[Source material — start]
/-! ## `State.complete`, 60_exceptions.md R330, R334 -/

@[simp] theorem State.complete_ie (s : State) (code : BitVec 8) : (s.complete code).ie = s.ie := rfl
@[simp] theorem State.complete_busy (s : State) (code : BitVec 8) : (s.complete code).busy = false := rfl
@[simp] theorem State.complete_done (s : State) (code : BitVec 8) : (s.complete code).done = true := rfl
@[simp] theorem State.complete_pv (s : State) (code : BitVec 8) : (s.complete code).pv = s.pv := rfl
@[simp] theorem State.complete_lastcmd (s : State) (code : BitVec 8) : (s.complete code).lastcmd = s.lastcmd := rfl
@[simp] theorem State.complete_inflight (s : State) (code : BitVec 8) : (s.complete code).inflight = none := rfl
@[simp] theorem State.complete_errcode (s : State) (code : BitVec 8) : (s.complete code).errcode = code := rfl
@[simp] theorem State.complete_argAddr (s : State) (code : BitVec 8) : (s.complete code).argAddr = s.argAddr := rfl
@[simp] theorem State.complete_argLen (s : State) (code : BitVec 8) : (s.complete code).argLen = s.argLen := rfl
@[simp] theorem State.complete_argType (s : State) (code : BitVec 8) : (s.complete code).argType = s.argType := rfl
@[simp] theorem State.complete_argIndex (s : State) (code : BitVec 8) : (s.complete code).argIndex = s.argIndex := rfl
@[simp] theorem State.complete_argDst (s : State) (code : BitVec 8) : (s.complete code).argDst = s.argDst := rfl
@[simp] theorem State.complete_resLen (s : State) (code : BitVec 8) : (s.complete code).resLen = s.resLen := rfl
@[simp] theorem State.complete_resType (s : State) (code : BitVec 8) : (s.complete code).resType = s.resType := rfl
@[simp] theorem State.complete_resCrc (s : State) (code : BitVec 8) : (s.complete code).resCrc = s.resCrc := rfl
@[simp] theorem State.complete_resIndex (s : State) (code : BitVec 8) : (s.complete code).resIndex = s.resIndex := rfl
@[simp] theorem State.complete_resOffset (s : State) (code : BitVec 8) : (s.complete code).resOffset = s.resOffset := rfl
@[simp] theorem State.complete_crcState (s : State) (code : BitVec 8) : (s.complete code).crcState = s.crcState := rfl
@[simp] theorem State.complete_typeFlags (s : State) (code : BitVec 8) : (s.complete code).typeFlags = s.typeFlags := rfl
@[simp] theorem State.complete_seq (s : State) (code : BitVec 8) : (s.complete code).seq = s.seq := rfl
@[simp] theorem State.complete_iobuf (s : State) (code : BitVec 8) : (s.complete code).iobuf = s.iobuf := rfl
@[simp] theorem State.complete_params (s : State) (code : BitVec 8) : (s.complete code).params = s.params := rfl
@[simp] theorem State.complete_draws (s : State) (code : BitVec 8) : (s.complete code).draws = s.draws := rfl
@[simp] theorem State.complete_schedule (s : State) (code : BitVec 8) : (s.complete code).schedule = s.schedule := rfl
@[simp] theorem State.complete_rdata (s : State) (code : BitVec 8) : (s.complete code).rdata = s.rdata := rfl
[Source material — finish]
> _What is required_: Restate word for word only the lines above from the line containing "s.resCrc := rfl" to the line containing "s.resIndex := rfl", both of them included.

> _Problem solution_:
@[simp] theorem State.complete_resCrc (s : State) (code : BitVec 8) : (s.complete code).resCrc = s.resCrc := rfl
@[simp] theorem State.complete_resIndex (s : State) (code : BitVec 8) : (s.complete code).resIndex = s.resIndex := rfl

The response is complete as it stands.